WHAT THE TASK ASKS. Output each entry verbatim.

EXERCISE MATERIAL.

/-- A stroke start of a replay core (R360): slot 0 alone, in key order, once everything before is complete. -/
def State.startReplay (s : State) (l : Launch) (die core slot : Nat) : State :=
  if slot != 0 || l.stopped || s.replayBusy l.lid || s.sliceDue l die core || s.stopDue l die core then s
  else
    match s.replayNext l die core with
    | none => s
    | some (g, w, ts, _) =>
      match laneSets ts 1 with
      | a :: _ =>
        let s := s.giveSlot die core 0 g.gid w.id a
        { s with launches := mapIf (fun x => x.lid = l.lid) (fun x => { x with lastKey := replayKey g w }) s.launches }
      | [] => s

/-- STROKE_START (R22, R24, R352, R360). No core runs before the boot check or in recovery
(R436), and a lost die runs nothing (R392, log entry 37). -/
def execStrokeStart (die core slot : Nat) (s : State) : Host.Outcome State Fault Refusal :=
  if 2 ≤ slot || !s.slotFree die core slot || (s.die die).lost || s.ports.boot != .running then .next s
  else
    match s.replayOn die core with
    | some l => .next (s.startReplay l die core slot)
    | none => .next (s.startStroke die core slot)

/-- Whether the current slot's lane set waits for a read that the polder filter keeps from its home (R380): it never goes on.
DEDUCED, log entry 100. -/
def State.unanswered (s : State) : Bool := s.issue.any fun x => x.stroke.dropped

/-- Whether the current slot's lane set may issue: the image runs (R436), each read that it has made is answered (R380), and on a
replay core every earlier effect is complete, no trap stops issue, and no slice is due (R360). -/
def State.mayIssue (s : State) : Bool :=
  s.ports.boot == .running && !s.unanswered &&
  (match s.replayOn s.cur.1 s.cur.2.1 with
   | some l => !s.replayBusy l.lid && !s.replayTrapped l.lid && !s.sliceDue l s.cur.1 s.cur.2.1
   | none => true)

/-- A stroke of a replay core ends where a trap stops all issue (R360). -/
def State.endTrappedStrokes (s : State) : State :=
  (s.strokes.filter fun k => (s.replayOn k.die k.core).any fun l => s.replayTrapped l.lid).foldl (fun s k => s.endStroke k) s

/-! ## Bins -/

/-- BIN_AGE_FIRE (R33): a bin of a resident group whose age has reached 128. -/
def execBinAgeFire (gid : Nat) (key : Pc) (s : State) : Host.Outcome State Fault Refusal :=
  match s.group gid with
  | none => .next s
  | some g =>
    match g.bins.find? fun b => b.key == key with
    | none => .next s
    | some b => .next (if g.isResident && b.earliest + 128 ≤ s.clockOf g then s.fireBin gid key else s)

/-! ## Placement -/

/-- Whether a slot of a core takes a group (R47, R53, R328): it holds none, and was freed at least 1 µs ago. -/
def State.slotOffered (s : State) (die core slot : Nat) : Bool :=
  core < 64 && slot < 32 && !(core = 63 && slot = 31) &&
  !((s.onCore die core).any fun g => g.place.slot = slot) &&
  (match tfind (s.core die core).freed slot with
   | some n => n + microseconds 1 ≤ s.clock
   | none => true)

/-- Groups of a shape that a core's granules and tiles still hold (R348). -/
def State.coreHolds (s : State) (die core scratch tiles : Nat) : Nat :=
  let c := s.core die core
  let n := granulesFor scratch
  min (if n = 0 then 32 else c.freeGranules.length / n) (if tiles = 0 then 32 else c.freeTiles.length / tiles)

/-- Whether a core may take groups of a launch: the die is eligible and not lost, and no replay launch holds the core (R344,
R359). -/
def State.coreOpen (s : State) (l : Launch) (die core : Nat) : Bool :=
  die < 32 && core < 64 && l.header.dies.toNat.testBit die && !(s.die die).lost &&
  (match s.replayOn die core with
   | some r => r.lid = l.lid
   | none => true)

/-- The slots of a core that a launch's groups may take, as many as the core holds. -/
def State.coreSlots (s : State) (l : Launch) (die core : Nat) : List Nat :=
  if !s.coreOpen l die core then []
  else ((List.range 32).filter fun k => s.slotOffered die core k).take (s.coreHolds die core l.header.scratch l.header.tiles)

/-- The core that a replay launch may take, if any (R359). -/
def State.replayCore (s : State) (l : Launch) (die core : Nat) : Bool :=
  core < 63 && s.coreOpen l die core && s.onCore die core = [] && (s.replayOn die core).isNone &&
  l.header.groups ≤ (s.coreSlots l die core).length &&
  (List.range l.header.groups).all fun k => s.slotOffered die core k

/-- Gangs that four cores of a die take: one slot of each core (R261, R344). -/
def State.gangSlots (s : State) (l : Launch) (die q : Nat) : List (List Place) :=
  let at' := fun k => (s.coreSlots l die (4 * q + k)).map fun x => (⟨die, 4 * q + k, x⟩ : Place)
  ((at' 0).zip ((at' 1).zip ((at' 2).zip (at' 3)))).map fun p => [p.1, p.2.1, p.2.2.1, p.2.2.2]

/-- Whether places suit the next groups of a launch, `n` of them (R344, R346, R359). -/
def State.placesOk (s : State) (l : Launch) (n : Nat) (ps : List Place) : Bool :=
  ps.length = n && ps.eraseDups.length = n &&
  (ps.all fun p => s.coreOpen l p.die p.core && s.slotOffered p.die p.core p.slot &&
    (ps.filter fun q => q.die = p.die && q.core = p.core).length ≤ s.coreHolds p.die p.core l.header.scratch l.header.tiles) &&
  (!l.header.isGang || (List.range (n / 4)).all fun m =>
    match ps.drop (4 * m) with
    | a :: b :: c :: d :: _ =>
      a.core % 4 = 0 && [b, c, d].all (fun p => p.die = a.die) && b.core = a.core + 1 && c.core = a.core + 2 && d.core = a.core + 3
    | _ => false) &&
  (!l.header.isReplay || (match ps.head? with
    | some p => s.replayCore l p.die p.core && ps == (List.range n).map fun k => (⟨p.die, p.core, k⟩ : Place)
    | none => false))

/-- Places for the next `n` groups of a launch, the lowest ones (the model's own choice, log entry 4). -/
def State.plan (s : State) (l : Launch) (n : Nat) : Option (List Place) :=
  let dies := (List.range 32).filter fun d => l.header.dies.toNat.testBit d
  let ps :=
    if l.header.isReplay then
      match (dies.flatMap fun d => (List.range 63).map fun c => (d, c)).find? fun p => s.replayCore l p.1 p.2 with
      | some p => (List.range n).map fun k => (⟨p.1, p.2, k⟩ : Place)
      | none => []
    else if l.header.isGang then
      ((dies.flatMap fun d => (List.range 16).flatMap fun q => s.gangSlots l d q).take (n / 4)).flatMap id
    else
      (dies.flatMap fun d => (List.range 64).flatMap fun c => (s.coreSlots l d c).map fun k => (⟨d, c, k⟩ : Place)).take n
  if ps.length = n then some ps else none

/-- Groups that a launch admits together (R345, R346). -/
def Launch.batch (l : Launch) : Nat :=
  if l.header.isStream then (if l.header.isGang then 4 else 1) else l.header.groups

EXERCISE SOLUTION.
/-- A stroke start of a replay core (R360): slot 0 alone, in key order, once everything before is complete. -/
def State.startReplay (s : State) (l : Launch) (die core slot : Nat) : State :=
  if slot != 0 || l.stopped || s.replayBusy l.lid || s.sliceDue l die core || s.stopDue l die core then s
  else
    match s.replayNext l die core with
    | none => s
    | some (g, w, ts, _) =>
      match laneSets ts 1 with
      | a :: _ =>
        let s := s.giveSlot die core 0 g.gid w.id a
        { s with launches := mapIf (fun x => x.lid = l.lid) (fun x => { x with lastKey := replayKey g w }) s.launches }
      | [] => s

/-- STROKE_START (R22, R24, R352, R360). No core runs before the boot check or in recovery
(R436), and a lost die runs nothing (R392, log entry 37). -/
def execStrokeStart (die core slot : Nat) (s : State) : Host.Outcome State Fault Refusal :=
  if 2 ≤ slot || !s.slotFree die core slot || (s.die die).lost || s.ports.boot != .running then .next s
  else
    match s.replayOn die core with
    | some l => .next (s.startReplay l die core slot)
    | none => .next (s.startStroke die core slot)

/-- Whether the current slot's lane set waits for a read that the polder filter keeps from its home (R380): it never goes on.
DEDUCED, log entry 100. -/
def State.unanswered (s : State) : Bool := s.issue.any fun x => x.stroke.dropped

/-- Whether the current slot's lane set may issue: the image runs (R436), each read that it has made is answered (R380), and on a
replay core every earlier effect is complete, no trap stops issue, and no slice is due (R360). -/
def State.mayIssue (s : State) : Bool :=
  s.ports.boot == .running && !s.unanswered &&
  (match s.replayOn s.cur.1 s.cur.2.1 with
   | some l => !s.replayBusy l.lid && !s.replayTrapped l.lid && !s.sliceDue l s.cur.1 s.cur.2.1
   | none => true)

/-- A stroke of a replay core ends where a trap stops all issue (R360). -/
def State.endTrappedStrokes (s : State) : State :=
  (s.strokes.filter fun k => (s.replayOn k.die k.core).any fun l => s.replayTrapped l.lid).foldl (fun s k => s.endStroke k) s

/-! ## Bins -/

/-- BIN_AGE_FIRE (R33): a bin of a resident group whose age has reached 128. -/
def execBinAgeFire (gid : Nat) (key : Pc) (s : State) : Host.Outcome State Fault Refusal :=
  match s.group gid with
  | none => .next s
  | some g =>
    match g.bins.find? fun b => b.key == key with
    | none => .next s
    | some b => .next (if g.isResident && b.earliest + 128 ≤ s.clockOf g then s.fireBin gid key else s)

/-! ## Placement -/

/-- Whether a slot of a core takes a group (R47, R53, R328): it holds none, and was freed at least 1 µs ago. -/
def State.slotOffered (s : State) (die core slot : Nat) : Bool :=
  core < 64 && slot < 32 && !(core = 63 && slot = 31) &&
  !((s.onCore die core).any fun g => g.place.slot = slot) &&
  (match tfind (s.core die core).freed slot with
   | some n => n + microseconds 1 ≤ s.clock
   | none => true)

/-- Groups of a shape that a core's granules and tiles still hold (R348). -/
def State.coreHolds (s : State) (die core scratch tiles : Nat) : Nat :=
  let c := s.core die core
  let n := granulesFor scratch
  min (if n = 0 then 32 else c.freeGranules.length / n) (if tiles = 0 then 32 else c.freeTiles.length / tiles)

/-- Whether a core may take groups of a launch: the die is eligible and not lost, and no replay launch holds the core (R344,
R359). -/
def State.coreOpen (s : State) (l : Launch) (die core : Nat) : Bool :=
  die < 32 && core < 64 && l.header.dies.toNat.testBit die && !(s.die die).lost &&
  (match s.replayOn die core with
   | some r => r.lid = l.lid
   | none => true)

/-- The slots of a core that a launch's groups may take, as many as the core holds. -/
def State.coreSlots (s : State) (l : Launch) (die core : Nat) : List Nat :=
  if !s.coreOpen l die core then []
  else ((List.range 32).filter fun k => s.slotOffered die core k).take (s.coreHolds die core l.header.scratch l.header.tiles)

/-- The core that a replay launch may take, if any (R359). -/
def State.replayCore (s : State) (l : Launch) (die core : Nat) : Bool :=
  core < 63 && s.coreOpen l die core && s.onCore die core = [] && (s.replayOn die core).isNone &&
  l.header.groups ≤ (s.coreSlots l die core).length &&
  (List.range l.header.groups).all fun k => s.slotOffered die core k

/-- Gangs that four cores of a die take: one slot of each core (R261, R344). -/
def State.gangSlots (s : State) (l : Launch) (die q : Nat) : List (List Place) :=
  let at' := fun k => (s.coreSlots l die (4 * q + k)).map fun x => (⟨die, 4 * q + k, x⟩ : Place)
  ((at' 0).zip ((at' 1).zip ((at' 2).zip (at' 3)))).map fun p => [p.1, p.2.1, p.2.2.1, p.2.2.2]

/-- Whether places suit the next groups of a launch, `n` of them (R344, R346, R359). -/
def State.placesOk (s : State) (l : Launch) (n : Nat) (ps : List Place) : Bool :=
  ps.length = n && ps.eraseDups.length = n &&
  (ps.all fun p => s.coreOpen l p.die p.core && s.slotOffered p.die p.core p.slot &&
    (ps.filter fun q => q.die = p.die && q.core = p.core).length ≤ s.coreHolds p.die p.core l.header.scratch l.header.tiles) &&
  (!l.header.isGang || (List.range (n / 4)).all fun m =>
    match ps.drop (4 * m) with
    | a :: b :: c :: d :: _ =>
      a.core % 4 = 0 && [b, c, d].all (fun p => p.die = a.die) && b.core = a.core + 1 && c.core = a.core + 2 && d.core = a.core + 3
    | _ => false) &&
  (!l.header.isReplay || (match ps.head? with
    | some p => s.replayCore l p.die p.core && ps == (List.range n).map fun k => (⟨p.die, p.core, k⟩ : Place)
    | none => false))

/-- Places for the next `n` groups of a launch, the lowest ones (the model's own choice, log entry 4). -/
def State.plan (s : State) (l : Launch) (n : Nat) : Option (List Place) :=
  let dies := (List.range 32).filter fun d => l.header.dies.toNat.testBit d
  let ps :=
    if l.header.isReplay then
      match (dies.flatMap fun d => (List.range 63).map fun c => (d, c)).find? fun p => s.replayCore l p.1 p.2 with
      | some p => (List.range n).map fun k => (⟨p.1, p.2, k⟩ : Place)
      | none => []
    else if l.header.isGang then
      ((dies.flatMap fun d => (List.range 16).flatMap fun q => s.gangSlots l d q).take (n / 4)).flatMap id
    else
      (dies.flatMap fun d => (List.range 64).flatMap fun c => (s.coreSlots l d c).map fun k => (⟨d, c, k⟩ : Place)).take n
  if ps.length = n then some ps else none

/-- Groups that a launch admits together (R345, R346). -/
def Launch.batch (l : Launch) : Nat :=
  if l.header.isStream then (if l.header.isGang then 4 else 1) else l.header.groups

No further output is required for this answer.